Moreover in this case, replacing the segment content with one of its
annotation values would not make much sense. However, it can be useful to
indicate such a value in a separate column, as *part of speech* in the
following example which also illustrates the possibility of replacing
the content of the key segment with an annotation value (here *letter
category*):

.. csv-table::
    :header: *__id__*, *__pos__*, *__left__*, *__key_segment__*, *__right__*, *part of speech*
    :stub-columns: 1
    :widths: 4 4 4 9 4 9

    1,  2,  *simpl*,  *vowel*, ---,      *adjective*
    2,  3,  ---,      *vowel*, *xample*, *noun*
    3,  3,  *exampl*, *vowel*, ---,      *noun*


These examples highlight the versatility of the **Context** widget, whose
possibilities are more diverse than those a basic concordancer typically
offers -- at the cost of a more complex application since it generally
involves being able to build and put in relation two or more distinct
segmentations of the analyzed text.

We conclude this overview of the capacities of the widget with the building
of collocation lists. First note that this functionality is here conceived
as a visualization option applicable to a concordance where the context is
defined in terms of the *neighboring* (rather than containing) segments.
Instead of representing the neighboring segments of each key segment
occurrence, we can in fact build a list of these (types of) segments with an
indication of the attraction or on the contrary repulsion between each of them
and the key segment.

Consider again the example of the concordance presented earlier where the
units are given by the *key_segments* segmentation and the context by the
*letter category* annotations values of the *letters* segmentation:

.. csv-table::
    :header: *__id__*, *__pos__*, *2L*, *1L*, *__key_segment__*, *1R*, *2R*
    :stub-columns: 1
    :widths: 1 1 2 2 3 2 2

    1,  7,   *consonant*,  *consonant*,   *e*,  *vowel*,     *consonant*
    2,  8,   *consonant*,  *vowel*,       *e*,  *consonant*, *vowel*
    3,  14,  *consonant*,  *consonant*,   *e*,  ---,         ---

The same data enable the program to produce the following collocation list:

.. csv-table::
    :header: "__unit__", *__mutual_info__*,    *__local_freq__*, *__local_prob__*, *__global_freq__*,    *__global_prob__*
    :stub-columns: 1
    :widths: 2 2 2 2 2 2

    *consonant*,    0.292781749228,     7,     0.7,    8,    0.571428571429
    *vowel*,        -0.51457317283,     3,     0.3,    6,    0.428571428571


The column *__mutual_info__* gives the mutual information (in bits) between
the key segment (here the letter *e)* and each value of the *letter category*
annotation that appeared close by (here at a maximum distance of 3 segments)
the key segments. This quantity is the binary logarithm of the ratio of the
probability of the *letter category* value in question close to the key
segment and its probability in the context segmentation in general.
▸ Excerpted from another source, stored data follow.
-- ==== Sys2Proof/Machine/Vector.lean ====
section
/-! DEFINITION. Classes 0x4 and 0x5, the vector instructions: their checks at issue (R186 to R189), their steps, collisions and
deferrals (R190, R191), and what each step reads and lands (R192 to R216). -/

namespace Sys2Proof.Machine

/-! Conflicts (R88, R89, R110, R111, R191). -/

/-- The cycle's place for an instruction's rows: those of a timed one before the issue slots, others with the second group's accesses. -/
def VecOp.prio (v : VecOp) : Nat := if v.timed then prioEngine else prioBank + requester v.thr

/-- TLOAD and BKLD land what they have read without a bank: before the issue slots of the cycle (R218). -/
def VecOp.landPrio (v : VecOp) : Nat := if v.code == .tload || v.code == .bkld then prioTile else v.prio

/-- The access of a row as it stands at its bank: the control context's has reached it on this cycle, since a deferral moves it; a helper's
has waited (R191). -/
def rowAccess (s : State) (c q : Nat) (v : VecOp) (a : Nat) : Acc :=
  if v.thr = 0 then { bank := bankIn a, arrive := s.now, core := c, addr := a, key := q } else s.accessOf c a (requester v.thr) q

/-- An earlier-issued instruction of the thread has a row at the bank on this cycle (R191). -/
def earlierRow (s : State) (c q : Nat) (v : VecOp) (a : Nat) : Bool :=
  (s.coreAt c).vecs.any fun x => decide (x.1 < q) && x.2.thr == v.thr &&
    (x.2.rowsOn s.now).any fun b => placeOf c b == placeOf c a && bankIn b == bankIn a

/-- A bank is not free for a row of operation `q` on this cycle. -/
def rowBlocked (s : State) (c q : Nat) (v : VecOp) (a : Nat) : Bool :=
  earlierRow s c q v a ||
    (if v.timed then bankTaken s (placeOf c a) (bankIn a) else !bankGrants s (placeOf c a) (rowAccess s c q v a))

/-- A bank serves a row; a timed row of shared memory is a timed use of its bank (R110). -/
def State.takeRow (s : State) (c q : Nat) (v : VecOp) (a : Nat) : State :=
  let s := s.granted (placeOf c a) (rowAccess s c q v a)
  if v.timed && isShared a then
    s.modCluster (clusterOf c) fun k =>
      { k with claims := (k.claims.filter fun x => x.cyc == s.now) ++ [{ cyc := s.now, bank := bankIn a, core := c, addr := a, vec := some q }] }
  else s

/-- The conflict that a timed instruction's first rows meet on its issue cycle (R110): its word traps precisely (DEDUCED, log entry 20). -/
def firstConflict (s : State) (cx : Cx) (v : VecOp) : Option TrapInfo :=
  if !v.timed then none
  else
    (v.rowsOn s.now).findSome? fun a =>
      if !isShared a then none
      else
        let k := clusterOf cx.c
        let l := sharedUses s k (bankIn a)
        let q : Claim := { cyc := s.now, bank := bankIn a, core := cx.c, addr := a }
        if l.any fun x => x.core != cx.c || x.send.isSome then
          some { cause := 0x081, record := conflictRecord s (bankIn a) (q :: l), claim := some (k, q) }
        else none

/-- Rows that an armed tag may still undo commit one cycle later where their instruction defers (R265, R191). -/
def State.deferCommits (s : State) (c : Nat) (v : VecOp) : State :=
  if !v.armed then s
  else
    [Place.core c, .cluster (clusterOf c)].foldl (fun s p =>
      let mine := (s.pendOf p).filter fun w => v.writes.contains w.id
      let s := s.setPend p ((s.pendOf p).map fun w => if v.writes.contains w.id then { w with commitC := w.commitC + 1 } else w)
      mine.foldl (fun s w => s.at (w.commitC + 1) (prioCommit + w.who) (.counterproofCommit p w.id)) s) s

/-- An operation defers: what it has not done by now moves by one cycle (R191, R399). -/
def State.deferVec (s : State) (c q : Nat) (v : VecOp) : State :=
  let s := s.deferCommits c v
  let v' : VecOp := { v with next := if s.now ≤ v.next then v.next + 1 else v.next,
                             out := v.out.map fun e => if s.now ≤ e.1 then (e.1 + 1, e.2) else e,
                             lands := v.lands.map (· + 1), least := if v.armed then v.least + 1 else v.least }
  let ag : Agent := .core c v.thr
  let mine := v.flight.toList ++ v.incs.map (·.1)
  let th := s.threadOf ag
  let th := { th with flight := th.flight.map (fun f => if mine.contains f.seq then { f with land := f.land + 1 } else f),
                      notBefore := if v.holds && !v.timed then th.notBefore + 1 else th.notBefore }
  let s := s.setThread ag th
  let s := match v.lands with | some l => s.at (l + 1) prioLanding (.resultLanding ag) | none => s
  s.modCore c fun k => { k with vecs := SMap.put k.vecs q v' }

/-- A helper's rows wait at their banks. -/
def State.awaitRows (s : State) (c q : Nat) (v : VecOp) (l : List Nat) : State :=
  if v.timed || v.thr = 0 then s else l.foldl (fun s a => s.await (placeOf c a) (rowAccess s c q v a)) s

/-! Ends. -/

/-- Flags as they are raised: at once, or with the end of an instruction that an armed tag may still undo (R265); those of a helper's rows on its own
slot, also after its HEXIT (DEDUCED, log entry 22). -/
def State.raiseVec (s : State) (c q : Nat) (f : Flags) : State :=
  let v := SMap.get {} (s.coreAt c).vecs q
  if v.armed then s.modCore c fun k => { k with vecs := SMap.put k.vecs q { v with flags := v.flags ||| f } }
  else s.modThread (.core c v.thr) fun th => th.raise f

/-- The instruction is over: its flags are raised and its pointers land on the cycle after `last`. -/
def State.endVec (s : State) (c q last : Nat) : State :=
  let v := SMap.get {} (s.coreAt c).vecs q
  let ag : Agent := .core c v.thr
  let s := s.modThread ag fun th => th.raise v.flags
  let s := v.incs.foldl (fun s e => s.landKnown ag e.1 e.2.image (last + 1)) s
  s.modCore c fun k => { k with vecs := SMap.erase k.vecs q }

/-! One cycle of an instruction. -/

/-- TLOAD lands its whole tile (R225). -/
def Core.landTile (k : Core) (v : VecOp) : Core × Flags :=
  let tl := SMap.get {} k.tiles v.tile
  let (es, f) := tileFromRows tl v.fmtA v.per v.bufB
  ({ k with tiles := SMap.put k.tiles v.tile { tl with elems := es, unread := true, writer := none } }, f)

/-- A row that is due: a tile for TLOAD, words of the program store for BKLD, else a local row. -/
def State.writeVecRow (s : State) (c q : Nat) (v : VecOp) (j : Nat) : State :=
  match v.code with
  | .tload =>
    let r := (s.coreAt c).landTile v
    ((s.setCore c r.1).raiseVec c q r.2).tileLands c q v.tile
  | .bkld =>
    s.modCore c fun k => { k with burin := { k.burin with store := memWrite k.burin.store (12 * v.tile) (v.bufB.take v.extent) } }
  | _ =>
    match v.outAddr j with
    | none => s
    | some a =>
      let r := match v.rows[j]? with | some r => (r.2, (0 : Flags)) | none => vecRow v j
      if r.1.isEmpty then s
      else
        let lane := if v.code.engine then none else some ((v.rot + j) % 4)
        let old := if v.code == .qstage then [(a, s.view c 0 (s.now + 1) a 256)] else []
        let (id, s) := s.write c (requester v.thr) a r.1 s.now (max (s.now + 6) v.least) v.word lane v.l0 (some q) v.src
        s.modCore c fun k => { k with vecs := SMap.modify {} k.vecs q fun v => { v with writes := v.writes ++ [id], olds := old ++ v.olds } }

/-- Write these destination rows, which are due. -/
def State.writeVecRows (s : State) (c q : Nat) (v : VecOp) (l : List (Nat × Nat)) : State :=
  l.foldl (fun s e =>
    (s.writeVecRow c q v e.2).modCore c fun k =>
      { k with vecs := SMap.modify {} k.vecs q fun v => { v with out := v.out.filter (· != e) } }) s

/-- Source rows of this cycle are read into the buffers. The second answer says that a correction of one delays the instruction (R399). -/
def State.readVecRows (s : State) (c q : Nat) (v : VecOp) : List (Nat × Nat) → State × Bool
  | [] => (s, false)
  | (o, a) :: rest =>
    let bs := s.view c (requester v.thr) s.now a 256
    let (s, late) := s.detectRow c a v.timed
    let s := if isLocal a && !v.code.engine then s.freeTag c (a / 256) else s
    let s := s.modCore c fun k => { k with vecs := SMap.modify {} k.vecs q fun v =>
      match o with
      | 0 => { v with bufA := v.bufA ++ bs }
      | 1 => { v with bufB := v.bufB ++ bs }
      | _ => { v with bufC := v.bufC ++ bs } }
    let r := s.readVecRows c q v rest
    (r.1, late || r.2)

/-- The mismatch, if any, that the rows read on this cycle meet (R265). -/
def rowsMismatch (s : State) (c : Nat) (l : List (Nat × Nat)) : Option TrapInfo :=
  l.findSome? fun e => if isLocal e.2 then tagMismatch (s.coreAt c) (e.2 / 256) s.now else none

/-- The scalar result is known and lands on cycle `land`. -/
def State.landVec (s : State) (c q : Nat) (v : VecOp) (x : Word) (land : Nat) : State :=
  let s := s.modCore c fun k => { k with vecs := SMap.put k.vecs q { v with lands := some land } }
  match v.flight with
  | some f => s.landKnown (.core c v.thr) f x land
  | none => s

/-- Destination rows of a two-phase instruction: row j lands on cycle `first` + j. -/
def rowsFrom (first n : Nat) : List (Nat × Nat) := (List.range n).map fun j => (first + j, j)

/-- An operand lies in shared memory: 4 cycles more (R190, R201). -/
def VecOp.sharedExtra (v : VecOp) : Nat :=
  if [v.a, v.b, v.c].any fun m => m.any fun x => isShared x.base then 4 else 0

/-- Every source row has been read: the results that follow (R201, R206, R208). -/
def State.vecRead (s : State) (c q : Nat) (v : VecOp) : State :=
  let put (s : State) (v : VecOp) : State := s.modCore c fun k => { k with vecs := SMap.put k.vecs q v }
  let w := fmtWidth v.fmtA
  match v.code with
  | .vsum | .vrmax | .vrmin | .vcount =>
    let (x, f) := reduceValue v v.fmtA
    let val : Word := if v.code == .vcount then BitVec.ofNat 64 x
      else if fmtSigned v.fmtA then signExtend (fmtBits v.fmtA) x else BitVec.ofNat 64 x
    (s.landVec c q v val (s.now + 10 + v.sharedExtra)).raiseVec c q f
  | .vperm => put s { v with out := rowsFrom (s.now + 7) (spanRows v.vl w), extent := v.vl * w }
  | .vexpn =>
    let n := spanRows v.vl w
    let v := { v with out := rowsFrom (s.now + 7) n, extent := v.vl * w }
    let used := ((elemsFrom v.bufC w 0 v.vl).filter (· != 0)).length
    s.landVec c q v (BitVec.ofNat 64 used) (s.now + 6 + n)
  | .vcomp =>
    let j := ((elemsFrom v.bufC w 0 v.vl).filter (· != 0)).length
    let n := spanRows j w
    let v := { v with out := rowsFrom (s.now + 7) n, extent := j * w }
    s.landVec c q v (BitVec.ofNat 64 j) (if n = 0 then s.now + 7 else s.now + 6 + n)
  | .vpack => put s { v with phase := 1, next := s.now + 1 }
  | .vunpk =>
    if v.phase = 0 then
      let e := objE (leNat (v.bufB.take 8))
      let nh := spanRows (maskBytes e) 1
      let s := if v.timed then s else s.modThread (.core c v.thr) fun th => { th with notBefore := max th.notBefore (s.now + 2 + nh - v.step) }
      if v.step < nh then put s { v with ns := nh, next := s.now + 1 } else put s { v with phase := 1, next := s.now + 1 }
    else put s v
  | .tload => put s { v with out := [(s.now + 6 + v.shift, 0)] }
  | .bkld => put s { v with out := [(s.now + 3, 0)] }
  | _ => put s v

/-- The check cycle of VPACK and VUNPK (R208, R209). -/
def State.vecCheck (s : State) (c q : Nat) (v : VecOp) : State :=
  let w := fmtWidth v.fmtA
  let k := s.coreAt c
  match v.code, v.a, v.b with
  | .vpack, some a, some b =>
    let wb := fmtWidth b.fmt
    let xs := elemsFrom v.bufB wb 0 v.vl
    let nz := (xs.filter (· != 0)).length
    let used := maskBytes v.vl + nz * wb
    let res := v.value.toNat
    if res < used then
      s.failVec c q { cause := 0x0C4, record := [BitVec.ofNat 64 a.base, BitVec.ofNat 64 res, BitVec.ofNat 64 used,
                                                 BitVec.ofNat 64 (objHeader v.fmtA v.vl nz)] }
    else
      let n := spanRows used 1
      let v := { v with phase := 2, extent := min (n * 256) res, out := rowsFrom (s.now + 6) n }
      s.landVec c q v (BitVec.ofNat 64 used) (s.now + 5 + n)
  | .vunpk, some a, some b =>
    let h := leNat (v.bufB.take 8)
    let e := objE h
    let nh := v.ns
    let used := objUsed h w
    let rows := spanRows used 1
    let guard (n : Nat) : Option TrapInfo := (List.range n).findSome? fun j =>
      (k.guardFail (b.row j) 256 true false).map fun f => { cause := 0x0D4, record := guardRecord f true false 256 }
    let na := spanRows v.vl w
    let overlap := (List.range rows).any fun j => (List.range na).any fun i => b.row j == a.row i
    match firstTrap [guard nh, (objFault v.bufB v.fmtA).map fun f =>
                       { cause := 0x0C2, record := [BitVec.ofNat 64 b.base, BitVec.ofNat 64 h, BitVec.ofNat 64 f.2, BitVec.ofNat 64 f.1] }, guard rows,
                     causeIf ((List.range rows).any fun j => k.personality (b.row j) 256) 0x0D0,
                     causeIf (decide (v.vl < e) || overlap) 0x0C8] with
    | some t => s.failVec c q t
    | none =>
      let n := spanRows (e * w) 1
      let s := s.modThread (.core c v.thr) fun th => { th with notBefore := if v.timed then th.notBefore else s.now + 1 }
      let incs := v.incs.map fun x => (x.1, { x.2 with base := x.2.base + BitVec.ofNat 24 (rows * b.stride) })
      let v := { v with phase := 2, ns := rows, extent := e * w, out := rowsFrom (s.now + 6) n, next := s.now + 1, incs := incs, holds := false }
      s.landVec c q v (BitVec.ofNat 64 e) (s.now + 5 + n)
  | _, _, _ => s

/-- VHISTO: the adds of the row that has just been read reach the bank 4 cycles on as one operation (R213). -/
def State.histoRow (s : State) (c q : Nat) (v : VecOp) (j : Nat) : State :=
  match v.a, v.b with
  | some a, some b =>
    let w := fmtWidth b.fmt
    let (i, n) := rowElems v.vl w j
    let r : BankReq := { bank := bankOf a.base, who := requester v.thr,
                         op := .histo q (elemsFrom v.bufB w i n) v.value.toNat (decide (j + 1 = v.ns)),
                         flight := v.flight, thr := v.thr, issued := s.now }
    let (id, s) := s.take
    (s.modCore c fun k => { k with reqs := SMap.put k.reqs id r }).at (s.now + 4) (prioBank + requester v.thr)
      (.personalityOperation c id)
  | _, _ => s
Thus the *consonant* type appears 7 times in the surroundings of *e*
(*__local_freq__*), on a total of 10 segments that appeared close, hence the
"local" probability of 7/10 = 0.7 (*__local_prob__*); moreover the same type
appeared 8 times in the whole *letters* segmentation (*__global_freq__*), on a
total of 14 segments, hence the "global" probability of 8/14 = 0.57
(*__global_prob__*). Finally the binary logarithm of 0.7/0.57 = 1.22 is 0.3
bits (*__mutual_info__*), and this (slightly) positive value reflects the
(weak) attraction between *e* and the *consonant* type at a maximum distance
of 3 segments. Conversely, the negative mutual information between *e* and
*vowel* shows that these categories are in a rather repulsive relation in the
considered surrounding.

.. _context_fig1:

.. figure:: figures/context_example.png
    :align: center
    :alt: interface of the Context widget

    Figure 1: Interface of the **Context** widget.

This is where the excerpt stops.